EXERCISE REQUIREMENTS | Copy exactly the stretch of data below from the line with "8 then d.writePathCtrl" through the line with "else if Reg.CAL_QMAP", including both of those lines.

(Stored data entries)
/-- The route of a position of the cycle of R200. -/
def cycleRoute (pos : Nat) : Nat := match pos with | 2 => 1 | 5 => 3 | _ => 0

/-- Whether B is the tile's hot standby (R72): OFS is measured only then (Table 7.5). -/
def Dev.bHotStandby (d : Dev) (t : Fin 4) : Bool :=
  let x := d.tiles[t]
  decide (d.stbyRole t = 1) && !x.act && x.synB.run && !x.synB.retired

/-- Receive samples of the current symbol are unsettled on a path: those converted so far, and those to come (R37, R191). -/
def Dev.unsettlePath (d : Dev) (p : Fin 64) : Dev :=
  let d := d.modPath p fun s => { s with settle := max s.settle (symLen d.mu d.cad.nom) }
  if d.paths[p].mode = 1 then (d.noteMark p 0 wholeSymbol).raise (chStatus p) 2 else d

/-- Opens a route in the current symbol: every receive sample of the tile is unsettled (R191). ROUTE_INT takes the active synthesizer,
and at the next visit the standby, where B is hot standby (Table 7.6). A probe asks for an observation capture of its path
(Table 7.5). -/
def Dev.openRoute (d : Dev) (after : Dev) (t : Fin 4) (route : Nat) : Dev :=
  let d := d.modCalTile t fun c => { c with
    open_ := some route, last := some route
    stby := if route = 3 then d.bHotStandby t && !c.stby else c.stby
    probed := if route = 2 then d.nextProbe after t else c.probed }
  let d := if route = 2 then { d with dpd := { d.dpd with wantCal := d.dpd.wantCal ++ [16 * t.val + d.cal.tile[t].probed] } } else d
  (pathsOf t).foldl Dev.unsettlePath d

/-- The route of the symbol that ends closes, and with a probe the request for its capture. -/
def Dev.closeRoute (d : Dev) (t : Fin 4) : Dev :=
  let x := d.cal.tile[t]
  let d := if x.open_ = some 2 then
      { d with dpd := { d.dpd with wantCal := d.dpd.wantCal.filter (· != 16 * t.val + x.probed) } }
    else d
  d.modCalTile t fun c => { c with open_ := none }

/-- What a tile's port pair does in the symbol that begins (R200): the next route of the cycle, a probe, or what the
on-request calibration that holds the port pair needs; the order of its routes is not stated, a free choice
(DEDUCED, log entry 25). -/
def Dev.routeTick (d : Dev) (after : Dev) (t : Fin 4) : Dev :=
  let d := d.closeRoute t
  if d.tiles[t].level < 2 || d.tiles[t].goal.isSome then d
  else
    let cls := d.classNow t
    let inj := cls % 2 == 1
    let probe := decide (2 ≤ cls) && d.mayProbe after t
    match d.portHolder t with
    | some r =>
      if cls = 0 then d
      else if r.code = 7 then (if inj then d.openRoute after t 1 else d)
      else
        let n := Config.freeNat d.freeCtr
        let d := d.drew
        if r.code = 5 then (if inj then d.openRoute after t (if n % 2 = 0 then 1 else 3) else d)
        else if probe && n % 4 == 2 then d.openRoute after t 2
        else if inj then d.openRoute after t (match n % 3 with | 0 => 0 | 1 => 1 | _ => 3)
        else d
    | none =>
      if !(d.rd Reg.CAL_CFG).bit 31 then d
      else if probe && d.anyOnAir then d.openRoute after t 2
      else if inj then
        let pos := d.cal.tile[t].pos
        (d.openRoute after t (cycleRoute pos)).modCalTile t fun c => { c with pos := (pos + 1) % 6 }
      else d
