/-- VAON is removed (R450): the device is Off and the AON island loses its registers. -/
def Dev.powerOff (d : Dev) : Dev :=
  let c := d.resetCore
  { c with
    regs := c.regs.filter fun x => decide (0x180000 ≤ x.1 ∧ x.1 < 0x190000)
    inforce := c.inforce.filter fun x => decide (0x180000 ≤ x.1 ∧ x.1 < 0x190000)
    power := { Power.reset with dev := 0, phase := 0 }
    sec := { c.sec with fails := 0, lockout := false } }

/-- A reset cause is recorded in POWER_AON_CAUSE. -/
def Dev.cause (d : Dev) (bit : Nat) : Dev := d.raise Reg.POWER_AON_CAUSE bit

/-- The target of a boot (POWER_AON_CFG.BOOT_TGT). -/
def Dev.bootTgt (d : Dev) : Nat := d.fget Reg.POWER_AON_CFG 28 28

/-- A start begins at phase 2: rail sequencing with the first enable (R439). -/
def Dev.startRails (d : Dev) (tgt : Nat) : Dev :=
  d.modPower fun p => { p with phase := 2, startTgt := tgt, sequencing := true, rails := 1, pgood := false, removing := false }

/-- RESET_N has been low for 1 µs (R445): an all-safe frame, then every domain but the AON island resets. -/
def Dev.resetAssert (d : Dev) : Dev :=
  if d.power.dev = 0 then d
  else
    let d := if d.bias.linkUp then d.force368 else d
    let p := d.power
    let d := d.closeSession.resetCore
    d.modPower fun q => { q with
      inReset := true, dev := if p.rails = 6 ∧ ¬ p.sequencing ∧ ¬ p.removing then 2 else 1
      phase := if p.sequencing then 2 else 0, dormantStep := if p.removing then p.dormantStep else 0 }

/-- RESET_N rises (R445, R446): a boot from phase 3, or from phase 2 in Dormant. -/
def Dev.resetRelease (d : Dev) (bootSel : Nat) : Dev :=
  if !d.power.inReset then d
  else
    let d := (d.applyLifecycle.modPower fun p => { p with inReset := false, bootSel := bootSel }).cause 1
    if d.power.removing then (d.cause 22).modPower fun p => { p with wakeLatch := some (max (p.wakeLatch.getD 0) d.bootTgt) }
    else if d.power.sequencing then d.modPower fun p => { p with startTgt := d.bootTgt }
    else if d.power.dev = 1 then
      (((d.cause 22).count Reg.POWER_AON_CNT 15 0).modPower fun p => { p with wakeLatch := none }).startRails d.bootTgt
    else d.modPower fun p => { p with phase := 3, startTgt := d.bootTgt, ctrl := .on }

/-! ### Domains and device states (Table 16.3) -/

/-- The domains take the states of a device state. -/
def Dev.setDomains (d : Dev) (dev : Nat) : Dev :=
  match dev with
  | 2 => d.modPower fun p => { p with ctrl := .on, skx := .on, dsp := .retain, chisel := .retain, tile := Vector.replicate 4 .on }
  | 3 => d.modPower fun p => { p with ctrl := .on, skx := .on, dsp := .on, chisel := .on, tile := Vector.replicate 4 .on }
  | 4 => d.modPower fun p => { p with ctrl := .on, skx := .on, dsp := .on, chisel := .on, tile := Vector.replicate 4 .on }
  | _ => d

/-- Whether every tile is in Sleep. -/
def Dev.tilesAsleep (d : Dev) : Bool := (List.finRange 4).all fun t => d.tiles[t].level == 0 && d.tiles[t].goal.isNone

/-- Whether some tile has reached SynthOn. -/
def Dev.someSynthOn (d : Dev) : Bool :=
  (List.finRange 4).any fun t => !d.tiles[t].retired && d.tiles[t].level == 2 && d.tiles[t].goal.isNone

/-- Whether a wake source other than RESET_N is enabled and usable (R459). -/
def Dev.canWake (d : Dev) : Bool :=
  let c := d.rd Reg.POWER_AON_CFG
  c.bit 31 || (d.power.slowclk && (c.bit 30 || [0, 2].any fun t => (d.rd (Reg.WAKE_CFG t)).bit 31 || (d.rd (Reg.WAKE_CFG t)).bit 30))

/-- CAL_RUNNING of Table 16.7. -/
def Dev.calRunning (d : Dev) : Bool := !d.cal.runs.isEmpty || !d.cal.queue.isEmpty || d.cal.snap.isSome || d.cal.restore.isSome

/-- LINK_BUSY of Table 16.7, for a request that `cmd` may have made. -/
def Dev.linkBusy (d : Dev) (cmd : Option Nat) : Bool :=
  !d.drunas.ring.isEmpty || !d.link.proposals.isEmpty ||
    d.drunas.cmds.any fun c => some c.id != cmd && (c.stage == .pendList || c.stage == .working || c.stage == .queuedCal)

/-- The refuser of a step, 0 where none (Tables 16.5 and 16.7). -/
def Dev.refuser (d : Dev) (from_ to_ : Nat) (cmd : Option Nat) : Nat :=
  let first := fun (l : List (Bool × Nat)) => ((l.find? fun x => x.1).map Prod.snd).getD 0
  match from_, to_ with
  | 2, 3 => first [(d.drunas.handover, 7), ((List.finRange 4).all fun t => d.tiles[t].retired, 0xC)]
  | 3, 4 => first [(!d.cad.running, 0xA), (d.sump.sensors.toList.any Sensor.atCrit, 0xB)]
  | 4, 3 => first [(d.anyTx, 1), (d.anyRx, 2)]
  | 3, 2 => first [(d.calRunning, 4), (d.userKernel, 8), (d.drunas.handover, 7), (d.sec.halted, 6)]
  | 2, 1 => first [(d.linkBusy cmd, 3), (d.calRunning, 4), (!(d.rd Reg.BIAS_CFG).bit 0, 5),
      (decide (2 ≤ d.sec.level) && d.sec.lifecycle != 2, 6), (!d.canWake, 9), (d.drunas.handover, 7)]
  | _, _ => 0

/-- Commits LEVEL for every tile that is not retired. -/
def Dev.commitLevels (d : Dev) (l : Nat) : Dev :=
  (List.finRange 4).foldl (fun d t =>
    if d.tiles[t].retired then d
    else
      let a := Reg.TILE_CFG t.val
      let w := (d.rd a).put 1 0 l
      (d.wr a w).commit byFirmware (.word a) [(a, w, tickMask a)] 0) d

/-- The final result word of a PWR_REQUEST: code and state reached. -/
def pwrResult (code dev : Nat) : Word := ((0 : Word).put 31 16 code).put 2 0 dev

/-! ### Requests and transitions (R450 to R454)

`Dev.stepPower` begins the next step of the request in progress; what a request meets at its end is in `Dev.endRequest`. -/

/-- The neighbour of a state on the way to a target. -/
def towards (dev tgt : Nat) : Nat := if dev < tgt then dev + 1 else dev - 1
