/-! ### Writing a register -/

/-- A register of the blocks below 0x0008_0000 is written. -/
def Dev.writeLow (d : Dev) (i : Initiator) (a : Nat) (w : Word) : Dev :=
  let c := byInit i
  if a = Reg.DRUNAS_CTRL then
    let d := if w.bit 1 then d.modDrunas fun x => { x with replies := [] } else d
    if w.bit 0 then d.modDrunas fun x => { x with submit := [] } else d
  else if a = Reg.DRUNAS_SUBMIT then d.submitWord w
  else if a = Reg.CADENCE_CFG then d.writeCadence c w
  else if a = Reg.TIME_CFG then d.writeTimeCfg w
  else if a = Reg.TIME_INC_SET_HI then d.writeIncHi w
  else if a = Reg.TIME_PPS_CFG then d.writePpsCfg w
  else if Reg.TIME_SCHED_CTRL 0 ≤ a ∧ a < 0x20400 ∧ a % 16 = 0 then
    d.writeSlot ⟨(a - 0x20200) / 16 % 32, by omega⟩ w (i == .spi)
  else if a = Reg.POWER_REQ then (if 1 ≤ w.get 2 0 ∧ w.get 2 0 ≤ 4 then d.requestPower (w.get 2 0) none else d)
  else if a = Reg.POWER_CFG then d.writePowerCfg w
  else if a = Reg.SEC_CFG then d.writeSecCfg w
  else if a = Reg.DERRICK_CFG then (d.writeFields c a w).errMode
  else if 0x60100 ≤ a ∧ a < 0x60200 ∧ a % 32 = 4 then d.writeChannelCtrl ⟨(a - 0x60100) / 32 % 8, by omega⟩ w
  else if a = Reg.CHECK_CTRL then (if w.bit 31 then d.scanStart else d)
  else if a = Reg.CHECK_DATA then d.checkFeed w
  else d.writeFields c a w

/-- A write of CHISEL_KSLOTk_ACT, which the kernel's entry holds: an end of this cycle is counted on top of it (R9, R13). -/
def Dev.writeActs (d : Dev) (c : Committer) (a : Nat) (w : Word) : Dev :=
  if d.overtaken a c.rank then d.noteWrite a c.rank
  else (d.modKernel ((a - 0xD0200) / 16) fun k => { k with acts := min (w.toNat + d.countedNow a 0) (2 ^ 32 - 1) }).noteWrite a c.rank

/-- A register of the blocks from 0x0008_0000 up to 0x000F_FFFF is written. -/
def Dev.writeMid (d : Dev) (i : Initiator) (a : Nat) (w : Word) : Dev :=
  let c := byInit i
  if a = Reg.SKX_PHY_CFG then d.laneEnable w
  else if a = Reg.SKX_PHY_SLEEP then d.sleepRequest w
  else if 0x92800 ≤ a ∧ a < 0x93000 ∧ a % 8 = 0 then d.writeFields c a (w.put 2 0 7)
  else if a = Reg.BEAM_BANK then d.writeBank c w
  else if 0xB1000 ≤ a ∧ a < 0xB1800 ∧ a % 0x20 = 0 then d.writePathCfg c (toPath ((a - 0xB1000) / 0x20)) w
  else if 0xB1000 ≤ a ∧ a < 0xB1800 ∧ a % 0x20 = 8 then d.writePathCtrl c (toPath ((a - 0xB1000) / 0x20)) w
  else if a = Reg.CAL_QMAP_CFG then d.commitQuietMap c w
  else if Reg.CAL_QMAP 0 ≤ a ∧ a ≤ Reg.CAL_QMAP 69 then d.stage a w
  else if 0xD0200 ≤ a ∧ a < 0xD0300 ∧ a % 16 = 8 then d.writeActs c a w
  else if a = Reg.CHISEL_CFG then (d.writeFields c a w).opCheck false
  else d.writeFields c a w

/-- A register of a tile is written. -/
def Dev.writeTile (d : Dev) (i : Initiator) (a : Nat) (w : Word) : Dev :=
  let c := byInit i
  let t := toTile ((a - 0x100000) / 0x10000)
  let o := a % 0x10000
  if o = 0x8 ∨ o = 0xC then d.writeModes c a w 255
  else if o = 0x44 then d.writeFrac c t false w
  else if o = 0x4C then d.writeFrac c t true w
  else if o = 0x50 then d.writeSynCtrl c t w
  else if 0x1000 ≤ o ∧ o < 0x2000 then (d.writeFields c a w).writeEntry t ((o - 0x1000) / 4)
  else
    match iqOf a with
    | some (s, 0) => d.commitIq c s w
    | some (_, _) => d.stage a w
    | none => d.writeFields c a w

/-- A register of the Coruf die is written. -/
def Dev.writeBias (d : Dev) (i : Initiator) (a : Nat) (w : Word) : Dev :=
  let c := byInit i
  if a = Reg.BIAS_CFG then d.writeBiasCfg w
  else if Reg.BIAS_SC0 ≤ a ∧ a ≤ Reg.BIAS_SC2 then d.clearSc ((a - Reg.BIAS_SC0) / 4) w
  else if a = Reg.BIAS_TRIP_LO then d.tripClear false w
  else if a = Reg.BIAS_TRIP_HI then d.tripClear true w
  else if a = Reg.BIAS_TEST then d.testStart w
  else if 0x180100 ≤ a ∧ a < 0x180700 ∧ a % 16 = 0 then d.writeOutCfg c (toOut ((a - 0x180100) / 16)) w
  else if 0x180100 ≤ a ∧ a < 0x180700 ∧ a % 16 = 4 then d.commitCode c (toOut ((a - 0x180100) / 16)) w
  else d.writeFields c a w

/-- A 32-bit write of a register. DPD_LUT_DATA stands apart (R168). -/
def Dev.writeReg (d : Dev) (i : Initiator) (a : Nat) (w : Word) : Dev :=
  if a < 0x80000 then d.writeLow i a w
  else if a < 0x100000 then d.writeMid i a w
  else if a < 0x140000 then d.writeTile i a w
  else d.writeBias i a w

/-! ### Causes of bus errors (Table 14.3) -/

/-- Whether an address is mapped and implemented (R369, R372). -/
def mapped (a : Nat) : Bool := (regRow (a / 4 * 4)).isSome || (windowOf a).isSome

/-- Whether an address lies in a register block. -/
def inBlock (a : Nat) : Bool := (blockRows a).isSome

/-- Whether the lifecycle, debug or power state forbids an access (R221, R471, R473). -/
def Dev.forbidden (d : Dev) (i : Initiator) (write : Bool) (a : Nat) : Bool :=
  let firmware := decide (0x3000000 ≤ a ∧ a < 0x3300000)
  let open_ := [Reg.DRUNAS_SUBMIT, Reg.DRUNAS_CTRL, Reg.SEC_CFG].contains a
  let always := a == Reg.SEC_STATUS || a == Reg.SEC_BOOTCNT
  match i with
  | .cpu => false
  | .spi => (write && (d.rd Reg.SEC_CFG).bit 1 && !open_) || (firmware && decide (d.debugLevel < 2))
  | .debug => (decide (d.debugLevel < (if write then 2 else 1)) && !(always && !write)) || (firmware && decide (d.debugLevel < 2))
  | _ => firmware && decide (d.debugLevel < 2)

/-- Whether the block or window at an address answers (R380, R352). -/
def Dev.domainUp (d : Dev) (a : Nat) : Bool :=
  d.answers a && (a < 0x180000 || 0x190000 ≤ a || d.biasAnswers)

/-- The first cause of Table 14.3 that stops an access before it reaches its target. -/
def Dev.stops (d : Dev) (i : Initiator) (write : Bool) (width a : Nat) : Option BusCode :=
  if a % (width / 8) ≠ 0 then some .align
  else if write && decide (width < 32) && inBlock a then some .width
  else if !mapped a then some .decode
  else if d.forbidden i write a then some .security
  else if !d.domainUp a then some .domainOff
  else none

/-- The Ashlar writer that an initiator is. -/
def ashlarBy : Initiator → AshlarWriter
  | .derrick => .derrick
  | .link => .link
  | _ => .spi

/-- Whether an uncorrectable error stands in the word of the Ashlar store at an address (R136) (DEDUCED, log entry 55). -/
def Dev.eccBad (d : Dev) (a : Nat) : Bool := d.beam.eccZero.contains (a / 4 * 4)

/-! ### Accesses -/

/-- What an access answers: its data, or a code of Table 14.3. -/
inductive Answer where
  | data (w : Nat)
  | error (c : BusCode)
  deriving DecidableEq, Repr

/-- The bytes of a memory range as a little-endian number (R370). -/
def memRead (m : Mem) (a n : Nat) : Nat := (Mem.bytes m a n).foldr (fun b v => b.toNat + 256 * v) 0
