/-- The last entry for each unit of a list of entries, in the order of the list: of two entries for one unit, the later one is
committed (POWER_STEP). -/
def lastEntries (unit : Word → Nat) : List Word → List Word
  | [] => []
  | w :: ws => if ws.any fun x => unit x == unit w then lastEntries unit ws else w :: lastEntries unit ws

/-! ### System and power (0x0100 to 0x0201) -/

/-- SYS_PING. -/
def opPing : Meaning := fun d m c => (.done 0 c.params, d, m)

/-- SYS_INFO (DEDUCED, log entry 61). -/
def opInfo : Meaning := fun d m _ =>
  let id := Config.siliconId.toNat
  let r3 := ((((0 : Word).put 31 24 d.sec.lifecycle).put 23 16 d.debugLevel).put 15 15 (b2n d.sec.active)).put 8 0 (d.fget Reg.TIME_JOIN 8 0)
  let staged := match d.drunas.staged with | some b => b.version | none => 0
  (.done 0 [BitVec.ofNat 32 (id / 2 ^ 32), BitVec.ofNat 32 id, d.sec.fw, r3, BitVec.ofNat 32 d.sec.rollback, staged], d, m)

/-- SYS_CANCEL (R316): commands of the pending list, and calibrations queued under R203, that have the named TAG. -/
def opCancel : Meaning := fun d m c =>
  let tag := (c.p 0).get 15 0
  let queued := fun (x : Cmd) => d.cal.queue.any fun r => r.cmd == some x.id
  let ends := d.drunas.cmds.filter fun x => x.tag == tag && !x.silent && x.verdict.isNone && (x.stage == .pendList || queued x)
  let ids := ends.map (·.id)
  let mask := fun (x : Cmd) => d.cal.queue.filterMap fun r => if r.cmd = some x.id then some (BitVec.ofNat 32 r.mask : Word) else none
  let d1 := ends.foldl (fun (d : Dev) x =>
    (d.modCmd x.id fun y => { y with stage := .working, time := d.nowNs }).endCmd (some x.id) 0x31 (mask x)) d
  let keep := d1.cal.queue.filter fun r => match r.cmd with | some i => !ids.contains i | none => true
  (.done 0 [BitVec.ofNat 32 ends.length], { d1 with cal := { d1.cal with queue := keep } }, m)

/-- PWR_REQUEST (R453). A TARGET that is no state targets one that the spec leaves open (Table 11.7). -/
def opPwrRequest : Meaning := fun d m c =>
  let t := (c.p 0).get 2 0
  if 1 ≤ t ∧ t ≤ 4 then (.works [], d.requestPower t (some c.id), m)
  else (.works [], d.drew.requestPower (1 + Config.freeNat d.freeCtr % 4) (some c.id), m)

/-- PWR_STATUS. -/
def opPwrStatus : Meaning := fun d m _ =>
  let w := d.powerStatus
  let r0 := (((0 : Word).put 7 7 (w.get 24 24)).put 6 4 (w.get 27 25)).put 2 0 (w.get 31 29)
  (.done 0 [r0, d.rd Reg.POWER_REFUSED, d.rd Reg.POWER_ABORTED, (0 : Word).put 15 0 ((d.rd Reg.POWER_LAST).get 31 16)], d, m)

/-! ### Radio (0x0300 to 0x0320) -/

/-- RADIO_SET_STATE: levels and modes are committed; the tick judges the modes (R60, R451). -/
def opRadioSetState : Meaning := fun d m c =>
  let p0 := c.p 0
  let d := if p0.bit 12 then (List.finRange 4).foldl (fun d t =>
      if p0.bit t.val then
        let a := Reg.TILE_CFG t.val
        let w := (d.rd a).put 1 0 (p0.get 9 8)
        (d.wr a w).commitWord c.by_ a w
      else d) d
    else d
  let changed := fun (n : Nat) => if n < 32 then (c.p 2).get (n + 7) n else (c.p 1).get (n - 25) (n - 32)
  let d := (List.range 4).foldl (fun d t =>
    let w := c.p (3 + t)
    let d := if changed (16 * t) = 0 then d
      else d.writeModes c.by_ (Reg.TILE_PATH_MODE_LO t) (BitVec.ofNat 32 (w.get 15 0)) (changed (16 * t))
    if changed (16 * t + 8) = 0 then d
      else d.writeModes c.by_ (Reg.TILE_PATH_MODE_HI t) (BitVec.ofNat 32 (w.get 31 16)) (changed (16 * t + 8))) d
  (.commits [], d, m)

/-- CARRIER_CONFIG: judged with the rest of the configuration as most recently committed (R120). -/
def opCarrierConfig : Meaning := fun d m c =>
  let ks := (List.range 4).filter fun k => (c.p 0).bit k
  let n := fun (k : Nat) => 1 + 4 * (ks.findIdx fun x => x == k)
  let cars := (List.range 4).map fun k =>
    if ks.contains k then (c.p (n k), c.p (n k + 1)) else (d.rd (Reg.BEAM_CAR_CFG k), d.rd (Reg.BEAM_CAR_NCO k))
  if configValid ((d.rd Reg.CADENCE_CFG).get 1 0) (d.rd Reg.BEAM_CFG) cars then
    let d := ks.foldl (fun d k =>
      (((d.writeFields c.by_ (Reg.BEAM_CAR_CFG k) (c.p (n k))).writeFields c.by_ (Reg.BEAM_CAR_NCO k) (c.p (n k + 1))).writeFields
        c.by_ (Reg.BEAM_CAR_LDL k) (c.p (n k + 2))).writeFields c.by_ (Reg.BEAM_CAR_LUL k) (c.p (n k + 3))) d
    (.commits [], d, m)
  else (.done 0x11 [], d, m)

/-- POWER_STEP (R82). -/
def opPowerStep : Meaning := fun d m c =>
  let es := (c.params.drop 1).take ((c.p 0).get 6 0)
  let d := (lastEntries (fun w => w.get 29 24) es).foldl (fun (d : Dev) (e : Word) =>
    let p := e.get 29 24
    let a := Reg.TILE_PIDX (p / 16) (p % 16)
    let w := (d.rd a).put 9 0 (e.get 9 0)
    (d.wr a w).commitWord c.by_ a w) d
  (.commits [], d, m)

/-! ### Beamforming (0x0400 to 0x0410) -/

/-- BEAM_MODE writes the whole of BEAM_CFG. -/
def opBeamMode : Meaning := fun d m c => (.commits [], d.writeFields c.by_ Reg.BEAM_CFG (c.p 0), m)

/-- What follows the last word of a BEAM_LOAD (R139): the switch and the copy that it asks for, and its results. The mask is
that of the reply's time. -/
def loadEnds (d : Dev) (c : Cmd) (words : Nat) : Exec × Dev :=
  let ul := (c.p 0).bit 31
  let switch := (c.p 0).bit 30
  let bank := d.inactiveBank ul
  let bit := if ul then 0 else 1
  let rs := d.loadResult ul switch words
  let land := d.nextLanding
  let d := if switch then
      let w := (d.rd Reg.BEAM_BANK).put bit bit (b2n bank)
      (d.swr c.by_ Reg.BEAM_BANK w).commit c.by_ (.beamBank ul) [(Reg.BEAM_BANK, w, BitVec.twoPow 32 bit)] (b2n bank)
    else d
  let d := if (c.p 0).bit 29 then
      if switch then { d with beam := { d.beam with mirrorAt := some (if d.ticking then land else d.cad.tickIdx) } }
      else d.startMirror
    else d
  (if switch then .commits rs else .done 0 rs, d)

PROBLEM SOLUTION |
  else if 0xB1000 ≤ a ∧ a < 0xB1800 ∧ a % 0x20 = 8 then d.writePathCtrl c (toPath ((a - 0xB1000) / 0x20)) w
  else if a = Reg.CAL_QMAP_CFG then d.commitQuietMap c w
  else if Reg.CAL_QMAP 0 ≤ a ∧ a ≤ Reg.CAL_QMAP 69 then d.stage a w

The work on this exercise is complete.